UCCELLO DELLA NOTTE
Violette Boisier era a sua volta figlia di una cortigiana, una magnifica mulatta morta a ventinove anni infilzata dalla sciabola di un ufficiale francese - probabilmente il padre di Violette, anche se l'ipotesi non fu mai confermata - sconvolto dalla gelosia. Violette aveva iniziato a esercitare la professione a undici anni sotto l'occhio vigile della madre; a tredici, quando lei venne assassinata, padroneggiava già le squisite arti del piacere, e a quindici superava tutte le rivali. Valmorain preferiva non pensare con chi si sollazzasse la sua petite amie in sua assenza, visto che non era disposto ad averla in esclusiva. Si era incapricciato di Violette, movimento e allegria allo stato puro, ma era dotato di sufficiente sangue freddo per dominare la fantasia, a differenza del militare che aveva ucciso la madre e rovinato la propria carriera e il proprio nome. Si accontentava di portarla a teatro e a feste per uomini alle quali non partecipavano donne bianche e in cui la sua radiosa bellezza attirava gli sguardi. L'invidia che provocava negli altri uomini esibendosi con lei al braccio gli procurava una soddisfazione perversa; molti avrebbero sacrificato l'onore pur di passare una notte intera con Violette, invece di una o due ore, com'era nei patti, ma quel privilegio era esclusivamente suo. O almeno così credeva.
La ragazza disponeva di un appartamento con tre stanze e un balcone con una ringhiera in ferro battuto che riproduceva dei gigli al secondo piano di un edificio in piazza Clugny, unica eredità lasciatale dalla madre, a parte alcuni vestiti adatti alla professione. Lì risiedeva con un certo lusso in compagnia di Loula, una schiava africana, grossa e mascolina che fungeva da serva e guardia del corpo.

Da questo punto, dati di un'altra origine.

@[simp] theorem State.noteEye_mem (d m : Nat) (w : EyeWrite) : (s.noteEye d m w).mem = s.mem := rfl
@[simp] theorem State.noteEye_cores (d m : Nat) (w : EyeWrite) : (s.noteEye d m w).cores = s.cores := rfl
@[simp] theorem State.fld_noteEye (d m : Nat) (w : EyeWrite) (q : Reg) (f : Fld) : (s.noteEye d m w).fld q f = s.fld q f := rfl

/-- A message word written, with the note of this cycle. -/
def State.eyeWord (s : State) (d m k : Nat) (v : Word) : State := (s.noteEye d m (s.eyeNote d m k)).setReg (eyeMsg d m k) v

/-- A message word written and a collision with an unread message set, before the commit that word 7 makes. -/
def State.eyeStore (s : State) (d m k : Nat) (v : Word) : State :=
  if s.eyeFull d m then (s.eyeWord d m k v).setW1c (eye .EYE_STATUS d m) EYE_STATUS.COLLISION else s.eyeWord d m k v

/-- The commit of word 7: FULL is set and the timer starts (13 R484, R487). -/
def State.eyeCommitted (s : State) (d m : Nat) : State :=
  ({ s.setFld (eye .EYE_STATUS d m) EYE_STATUS.FULL 1 with eyeCommits := tset s.eyeCommits (d * 512 + m) s.now } : State).eyeSync d m

variable {s} {d m k : Nat} (v : Word)

theorem State.eyeMsgWrite_eq (s : State) (d m k : Nat) :
    s.eyeMsgWrite d m k v.toNat = if k != 7 then (s.eyeStore d m k v, .ok) else ((s.eyeStore d m k v).eyeCommitted d m, .ok) := by
  have e : BitVec.ofNat 64 v.toNat = v := by simp
  unfold State.eyeMsgWrite
  rw [e]
  rfl

theorem State.eyeMsgWrite_of_ne (h : k ≠ 7) : s.eyeMsgWrite d m k v.toNat = (s.eyeStore d m k v, .ok) := by simp [State.eyeMsgWrite_eq, h]

theorem State.eyeMsgWrite_seven : s.eyeMsgWrite d m 7 v.toNat = ((s.eyeStore d m 7 v).eyeCommitted d m, .ok) := by simp [State.eyeMsgWrite_eq]

theorem State.eyeStore_empty (h : s.eyeFull d m = false) : s.eyeStore d m k v = s.eyeWord d m k v := by simp [State.eyeStore, h]

/-- FULL as an access meets it is at most the bit of EYE_STATUS. -/
theorem State.full_of_eyeFull (h : s.eyeFull d m = true) : s.fld (eye .EYE_STATUS d m) EYE_STATUS.FULL = 1 := by
  simp only [State.eyeFull, Bool.and_eq_true, beq_iff_eq] at h
  exact h.1

variable (s) (d m k)

/-- A word written changes neither memory, cores, the clock nor a register other than the word and EYE_STATUS. -/
theorem State.eyeStore_frame : (s.eyeStore d m k v).mem = s.mem ∧ (s.eyeStore d m k v).cores = s.cores ∧ (s.eyeStore d m k v).now = s.now ∧
    ∀ q : Reg, q.addr ≠ (eyeMsg d m k).addr → q.addr ≠ (eye .EYE_STATUS d m).addr → (s.eyeStore d m k v).reg q = s.reg q := by
  unfold State.eyeStore
  split
  · exact ⟨rfl, rfl, rfl, fun q word status => (State.reg_setFld_ne _ _ _ status).trans (State.reg_setReg_ne _ _ word)⟩
  · exact ⟨rfl, rfl, rfl, fun q word _ => State.reg_setReg_ne _ _ word⟩

theorem State.reg_eyeStore_word (hk : k < 8) : (s.eyeStore d m k v).reg (eyeMsg d m k) = v := by
  unfold State.eyeStore
  split
  · exact (State.reg_setFld_ne _ _ _ (RegName.behindWords_EYE_STATUS.addr_ne_eyeMsg hk d m).symm).trans (State.reg_setReg_same _ _ _)
  · exact State.reg_setReg_same _ _ _

/-- A word written sets COLLISION where it meets an unread message, and leaves FULL as it was (13 R485). -/
theorem State.status_eyeStore (hk : k < 8) :
    (s.eyeStore d m k v).fld (eye .EYE_STATUS d m) EYE_STATUS.COLLISION = (if s.eyeFull d m = true then 1 else s.fld (eye .EYE_STATUS d m) EYE_STATUS.COLLISION) ∧
      (s.eyeStore d m k v).fld (eye .EYE_STATUS d m) EYE_STATUS.FULL = s.fld (eye .EYE_STATUS d m) EYE_STATUS.FULL := by
  have apart := RegName.behindWords_EYE_STATUS.addr_ne_eyeMsg hk d m
  unfold State.eyeStore
  split
  · exact ⟨State.fld_setFld_same _ _ _ _ (by decide) (by decide), (State.fld_setFld_other _ _ _ _ _ (by decide) (by decide) (by decide)).trans (State.fld_setReg_ne _ _ _ apart)⟩
  · exact ⟨State.fld_setReg_ne _ _ _ apart, State.fld_setReg_ne _ _ _ apart⟩

variable (i : Die) (j : Fin 512)

theorem State.aside_eyeCommitted (d m : Nat) :
    Aside { s.setFld (eye .EYE_STATUS d m) EYE_STATUS.FULL 1 with eyeCommits := tset s.eyeCommits (d * 512 + m) s.now } (s.eyeCommitted d m) := State.aside_eyeSync ..

/-- A commit changes neither memory, cores nor a register of the mailbox other than EYE_STATUS. -/
theorem State.eyeCommitted_frame : (s.eyeCommitted i.val j.val).mem = s.mem ∧ (s.eyeCommitted i.val j.val).cores = s.cores ∧
    ∀ q : Reg, Plain q → q.addr ≠ (eye .EYE_STATUS i.val j.val).addr → (s.eyeCommitted i.val j.val).reg q = s.reg q :=
  have sync := s.aside_eyeCommitted i.val j.val
  ⟨sync.mem, sync.cores, fun q plain status => (sync.2 q plain).trans (State.reg_setFld_ne _ _ _ status)⟩

/-- A commit sets FULL, leaves COLLISION and starts the timer. -/
theorem State.status_eyeCommitted : (s.eyeCommitted i.val j.val).fld (eye .EYE_STATUS i.val j.val) EYE_STATUS.FULL = 1 ∧
    (s.eyeCommitted i.val j.val).fld (eye .EYE_STATUS i.val j.val) EYE_STATUS.COLLISION = s.fld (eye .EYE_STATUS i.val j.val) EYE_STATUS.COLLISION ∧
    tget? (s.eyeCommitted i.val j.val).eyeCommits (i.val * 512 + j.val) = some s.now := by
  have sync := s.aside_eyeCommitted i.val j.val
  have plain := RegName.behindWords_EYE_STATUS.plain i j
  refine ⟨(sync.fld plain _).trans (State.fld_setFld_same _ _ _ _ (by decide) (by decide)), (sync.fld plain _).trans (State.fld_setFld_other _ _ _ _ _ (by decide) (by decide) (by decide)), ?_⟩
  rw [sync.eyeCommits]
  exact tget?_tset_same _ _ _

/-- What a write of any message word does (13 R484, R485, R487): the word alone changes, an unread message is a collision, and word 7 commits. -/
theorem State.eyeMsgWrite_spec (k : Fin 8) : ∃ t : State, s.eyeMsgWrite i.val j.val k.val v.toNat = (t, .ok) ∧ t.mem = s.mem ∧ t.cores = s.cores ∧ t.reg (eyeMsg i.val j.val k.val) = v ∧
    (∀ n, n < 8 → n ≠ k.val → t.reg (eyeMsg i.val j.val n) = s.reg (eyeMsg i.val j.val n)) ∧
    t.fld (eye .EYE_STATUS i.val j.val) EYE_STATUS.COLLISION = (if s.eyeFull i.val j.val = true then 1 else s.fld (eye .EYE_STATUS i.val j.val) EYE_STATUS.COLLISION) ∧
    t.fld (eye .EYE_STATUS i.val j.val) EYE_STATUS.FULL = (if k.val = 7 then 1 else s.fld (eye .EYE_STATUS i.val j.val) EYE_STATUS.FULL) ∧
    (k.val = 7 → tget? t.eyeCommits (i.val * 512 + j.val) = some s.now) := by
  have status := fun {n : Nat} (hn : n < 8) => (RegName.behindWords_EYE_STATUS.addr_ne_eyeMsg hn i.val j.val).symm
  by_cases seven : k.val = 7
  · have e := State.eyeMsgWrite_seven (s := s) (d := i.val) (m := j.val) v
    obtain ⟨mem, cores, now, others⟩ := s.eyeStore_frame i.val j.val 7 v
    obtain ⟨collision, -⟩ := s.status_eyeStore i.val j.val 7 v (by decide)
    obtain ⟨mem', cores', others'⟩ := (s.eyeStore i.val j.val 7 v).eyeCommitted_frame i j
    obtain ⟨full, collision', commits⟩ := (s.eyeStore i.val j.val 7 v).status_eyeCommitted i j
    rw [seven]
    refine ⟨_, e, mem'.trans mem, cores'.trans cores, ?_, fun n hn ne => ?_, collision'.trans collision, full, fun _ => commits.trans (congrArg _ now)⟩
    · rw [others' _ (plain_eyeMsg i j (by decide)) (status (by decide)), State.reg_eyeStore_word _ _ _ _ _ (by decide)]
    · rw [others' _ (plain_eyeMsg i j hn) (status hn), others _ (addr_eyeMsg_ne ne _ _) (status hn)]
  · have e := State.eyeMsgWrite_of_ne (s := s) (d := i.val) (m := j.val) v seven
    obtain ⟨mem, cores, -, others⟩ := s.eyeStore_frame i.val j.val k.val v
    obtain ⟨collision, full⟩ := s.status_eyeStore i.val j.val k.val v k.isLt
    refine ⟨_, e, mem, cores, State.reg_eyeStore_word _ _ _ _ _ k.isLt, fun n hn ne => others _ (addr_eyeMsg_ne ne _ _) (status hn), collision, ?_, fun h => absurd h seven⟩
    rw [full, if_neg seven]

Violette trascorreva le ore più calde riposandosi o dedicandosi alla sua bellezza: massaggi con latte di cocco, depilazione con caramello, impacchi di olio per i capelli, infusi di erbe per schiarire la voce e lo sguardo. In alcuni momenti di ispirazione preparava con Loula unguenti per la pelle, sapone di mandorle, pomate e polveri da trucco che vendeva alle sue amicizie femminili. Le sue giornate passavano lente e oziose. Al tramonto, quando i raggi indeboliti del sole non potevano più macchiarle la pelle, usciva a passeggio a piedi, se il clima lo permetteva, o su una portantina a mano condotta da due schiavi che noleggiava da una vicina; così evitava di sporcarsi con lo sterco di cavallo, la spazzatura e il fango delle strade di Le Cap. Si vestiva in modo discreto per non offendere le altre donne: né le bianche né le mulatte tolleravano di buon grado tanta concorrenza. Si recava nei negozi per fare acquisti e al molo per procurarsi articoli di contrabbando dai marinai, faceva visita alla modista, al parrucchiere e alle amiche. Con la scusa di prendere un succo di frutta si tratteneva all'hotel o in qualche caffè, dove non mancava mai un gentiluomo disposto a invitarla al suo tavolo. Conosceva intimamente i bianchi più potenti della colonia, incluso il militare di maggior rango, il governatore. Poi tornava a casa a prepararsi per l'esercizio della sua professione, operazione complicata che richiedeva un paio d'ore. Possedeva abiti di tutti i colori dell'arcobaleno in stoffe vistose dell'Europa e dell'Oriente, scarpette e borse coordinate, cappelli con le piume, scialli ricamati in Cina, mantelline di pelliccia da usare come strascichi, perché il clima non permetteva di indossarle, e uno scrigno di gioielli di bigiotteria. Ogni notte, il fortunato amico di turno - non si chiamava cliente - la portava a qualche spettacolo e a cena, poi a una festa che durava fino al mattino e infine l'accompagnava a casa sua, dove lei si sentiva al sicuro, perché Loula dormiva su un pagliericcio a portata di voce e in caso di necessità poteva liberarsi di un uomo violento. Il suo prezzo era noto e non si citava; il denaro veniva lasciato in una scatola laccata sul tavolo, e l'appuntamento successivo dipendeva dalla mancia.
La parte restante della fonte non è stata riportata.